■ **Assignment**
Begin at the line containing "if s.sealOf pa = key then s.byte" in the data below and go on through the line containing "def linesIn (pa", repeating each line exactly; include both ends and no other line.

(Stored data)
◆ ◆ ◆ ◆
/-- A line's data sealed under key `a`, 0 being none, as an access under key `b` opens it (R272, R273). -/
def crossed (a b line : Nat) (data : List Byte) : List Byte :=
  if a = b then data
  else
    let unit := leBytes 16 (line * 128)
    let out := if a = 0 then data else Aes.sealUnit (slotKey a) unit data
    if b = 0 then out else Aes.openUnit (slotKey b) unit out

/-- The byte of an untracked line that its L1 holds at an offset: dirty, or of the copy (R257). -/
def UtLine.at? (x : UtLine) (o : Nat) : Option Byte :=
  match AMap.get? x.dirty o with | some b => some b | none => x.copy.bind (·[o]?)

/-- The AtomicReq of an atomic (R393): its op as in R81, bit 4 the width of 4 bytes, and the two operands, 8
bytes each (DESIGN CHOICE: R393 gives 16 bytes of operands and no order; log 62). -/
def atomicReq (op n operand expected : Nat) : HostTx :=
  { op := 6, line := 0, attr := op + if n = 4 then 16 else 0, operands := leBytes 8 operand ++ leBytes 8 expected }

namespace State

/-! ### Sealed lines -/

/-- The key of a slot; slot 0 is open (R272). -/
def keyOf (s : State) (slot : Nat) : Nat := (s.keySlot slot).key

/-- The key under which the line of a physical address was last written. -/
def sealOf (s : State) (pa : Nat) : Nat := AMap.getD s.seals (lineOf pa) 0

/-- A line of physical memory as an access under a key reads it (R273). -/
def plainLine (s : State) (line key : Nat) : List Byte :=
  crossed (AMap.getD s.seals line 0) key line (s.bytes (line * 128) 128)

/-- A byte of physical memory as an access under a key reads it. -/
def plainByte (s : State) (pa key : Nat) : Byte :=
  if s.sealOf pa = key then s.byte pa else (s.plainLine (lineOf pa) key).getD (pa % 128) 0

/-- The line of a physical address made one of `key`: its bytes become what an access under that key reads (R273). -/
def resealLine (s : State) (pa key : Nat) : State :=
  if s.sealOf pa = key then s
  else
    { s.store (lineOf pa * 128) (s.plainLine (lineOf pa) key) with
      seals := if key = 0 then AMap.erase s.seals (lineOf pa) else AMap.set s.seals (lineOf pa) key }

/-- A line as the host and platform memory hold it: sealed under the key that it was last written under (R272). -/
def sealedLine (s : State) (line : Nat) : List Byte := crossed (AMap.getD s.seals line 0) 0 line (s.bytes (line * 128) 128)

/-- Physical bytes read under a key slot. -/
def physBytes (s : State) (pa n slot : Nat) : List Byte := (List.range n).map fun i => s.plainByte (pa + i) (s.keyOf slot)

/-- Lines in a run of bytes, none in an empty one. -/
def lineSpan (pa n : Nat) : Nat := if n = 0 then 0 else lineOf (pa + n - 1) - lineOf pa + 1

/-- The lines of a run of bytes. -/
def linesIn (pa n : Nat) : List Nat := (List.range (lineSpan pa n)).map (lineOf pa + ·)

/-- Physical bytes written under a key slot, each line sealed under its key; a write under a dead slot is discarded (R272, R274). -/
def physStore (s : State) (pa : Nat) (bs : List Byte) (slot : Nat) : State :=
  if s.keyDead slot then s
  else ((List.range (lineSpan pa bs.length)).foldl (fun s i => s.resealLine ((lineOf pa + i) * 128) (s.keyOf slot)) s).store pa bs

/-- Bytes of any cell region: platform memory under a slot, or an SRAM. -/
def cellBytes (s : State) (key n slot : Nat) : List Byte := if isPhysical key then s.physBytes key n slot else s.bytes key n

/-- Bytes stored to any cell region. -/
def cellStore (s : State) (key : Nat) (bs : List Byte) (slot : Nat) : State :=
  if isPhysical key then s.physStore key bs slot else s.store key bs

/-- What the host holds of a line of a key slot kept, as the part is about to make the line dirty (R274). Slot 0 never dies. -/
def noteHost (s : State) (line slot : Nat) : State :=
  if slot = 0 || (AMap.get? s.hostCopies line).isSome then s
  else { s with hostCopies := AMap.set s.hostCopies line (s.bytes (line * 128) 128, AMap.getD s.seals line 0) }

/-- The host has the part's data of a line, or the line is the part's no more. -/
def forgetHost (s : State) (line : Nat) : State := { s with hostCopies := AMap.erase s.hostCopies line }

/-- The data of a line lost with its only copy: memory keeps the ciphertext that the host last got (R274). -/
def loseLine (s : State) (line : Nat) : State :=
  match AMap.get? s.hostCopies line with
  | none => s
  | some (bs, key) =>
    { (s.store (line * 128) bs).forgetHost line with
      seals := if key = 0 then AMap.erase s.seals line else AMap.set s.seals line key }

/-- A read or write of a line that an L1 lacks, in its die's L2 or not (R361). -/
def countMiss (s : State) (c : Nat) (inL2 : Bool) : State :=
  let s := s.count c 3 1
  if inL2 then s else s.count c 4 1

/-! ### Untracked lines -/

/-- An untracked line of an L1. -/
def utLine (s : State) (c line : Nat) : UtLine := AMap.getD (s.core c).untracked line {}

/-- An untracked line of an L1 set; one that holds nothing is not listed. -/
def setUt (s : State) (c line : Nat) (x : UtLine) : State :=
  let k := s.core c
  s.setCore c { k with
    untracked := if x.copy.isNone && x.dirty.isEmpty then AMap.erase k.untracked line else AMap.set k.untracked line x }

/-- Whether a byte of platform memory holds a write of a job in a phase later than one. -/
def laterWrite (s : State) (job : Option Nat) (pa phase : Nat) : Bool :=
  match AMap.get? s.stamps pa with | some (p, j) => j == job && decide (phase < p) | none => false

/-- A byte of an untracked line written to platform memory by a core, in its phase and for its job: one of a later phase of the job stands
(R259), and a copy in the die's L2 is updated (R278). -/
def publishByte (s : State) (c pa slot : Nat) (b : Byte) : State :=
  let job := (s.core c).job
  let phase := (s.core c).phase.toNat
  let d := dieOf c
  if s.laterWrite job pa phase then s
  else
    let s := s.physStore pa [b] slot
    let s := if phase = 0 then s else { s with stamps := AMap.set s.stamps pa (phase, job) }
    let x := s.die d
    match AMap.get? x.l2clean (lineOf pa) with
    | some (n, bs) => s.setDie d { x with
        l2clean := if n = slot then AMap.set x.l2clean (lineOf pa) (n, bs.set (pa % 128) b) else AMap.erase x.l2clean (lineOf pa) }
    | none => s

/-- Untracked bytes written to platform memory in a phase of a core (R254, R278). -/
def untrackedWriteBack (s : State) (c pa slot : Nat) : List Byte → State
  | [] => s
  | b :: bs => untrackedWriteBack (s.publishByte c pa slot b) c (pa + 1) slot bs

/-- The dirty bytes of an untracked line written to platform memory (R257, R278). -/
def publishLine (s : State) (c line : Nat) : State :=
  let x := s.utLine c line
  x.dirty.foldl (fun s (o, b) => s.publishByte c (line * 128 + o) x.slot b) s

/-- The bytes of an untracked line in the die's L2, which a miss fills from memory (R278); a copy of another slot is dropped (R273). -/
def l2Untracked (s : State) (d line slot : Nat) : List Byte × State :=
  let x := s.die d
  match AMap.get? x.l2clean line with
  | some (n, bs) => if n = slot then (bs, s) else fresh x
  | none => fresh x
where
  /-- The line read from memory into the L2. -/
  fresh (x : Die) : List Byte × State :=
    let bs := s.plainLine line (s.keyOf slot)
    (bs, s.setDie d { x with l2clean := AMap.set x.l2clean line (slot, bs) })

/-- An untracked line of an L1 as an access under a slot meets it: a copy of another slot is written back and dropped (R273). -/
def meetSlot (s : State) (c line slot : Nat) : State :=
  if (AMap.get? (s.core c).untracked line).all (·.slot == slot) then s else (s.publishLine c line).setUt c line {}

/-- Bytes `o` to `o + n - 1` of an untracked line read by a core (R259, R278): from its L1 where that has them, else with the line, which
comes from the L2 and, but for POLICY strm, enters the L1 (R223). -/
def untrackedPiece (s : State) (c line slot policy o n : Nat) : List Byte × State :=
  let s := s.meetSlot c line slot
  let x := s.utLine c line
  let held := (List.range n).map fun i => x.at? (o + i)
  if held.all (·.isSome) then (held.map (·.getD 0), s)
  else
    let s := s.countMiss c ((AMap.get? (s.die (dieOf c)).l2clean line).any (·.1 == slot))
    let (bs, s) := s.l2Untracked (dieOf c) line slot
    let y : UtLine := { x with slot := slot, copy := some bs }
    ((List.range n).map fun i => (y.at? (o + i)).getD 0, if policy = 1 then s else s.setUt c line y)

/-- A run of untracked bytes read by a core. -/
def untrackedBytes (s : State) (c : Nat) (g : Segment) : List Byte × State :=
  (linesIn g.key g.length).foldl (fun (bs, s) l =>
    let a := Nat.max g.key (l * 128)
    let r := s.untrackedPiece c l g.slot g.policy (a % 128) (Nat.min (g.key + g.length) (l * 128 + 128) - a)
    (bs ++ r.1, r.2)) ([], s)

/-- A line of an L1 marked as the next to replace, if it is there (R89, R223). -/
def markLine (s : State) (c line : Nat) : State :=
  let k := s.core c
  if ((AMap.get? k.lines line).isSome || (AMap.get? k.untracked line).isSome) && !k.marked.contains line then
    s.setCore c { k with marked := k.marked ++ [line] } else s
◆ ◆ ◆ ◆
■ **Response box**
  if s.sealOf pa = key then s.byte pa else (s.plainLine (lineOf pa) key).getD (pa % 128) 0

/-- The line of a physical address made one of `key`: its bytes become what an access under that key reads (R273). -/
def resealLine (s : State) (pa key : Nat) : State :=
  if s.sealOf pa = key then s
  else
    { s.store (lineOf pa * 128) (s.plainLine (lineOf pa) key) with
      seals := if key = 0 then AMap.erase s.seals (lineOf pa) else AMap.set s.seals (lineOf pa) key }

/-- A line as the host and platform memory hold it: sealed under the key that it was last written under (R272). -/
def sealedLine (s : State) (line : Nat) : List Byte := crossed (AMap.getD s.seals line 0) 0 line (s.bytes (line * 128) 128)

/-- Physical bytes read under a key slot. -/
def physBytes (s : State) (pa n slot : Nat) : List Byte := (List.range n).map fun i => s.plainByte (pa + i) (s.keyOf slot)

/-- Lines in a run of bytes, none in an empty one. -/
def lineSpan (pa n : Nat) : Nat := if n = 0 then 0 else lineOf (pa + n - 1) - lineOf pa + 1

/-- The lines of a run of bytes. -/
def linesIn (pa n : Nat) : List Nat := (List.range (lineSpan pa n)).map (lineOf pa + ·)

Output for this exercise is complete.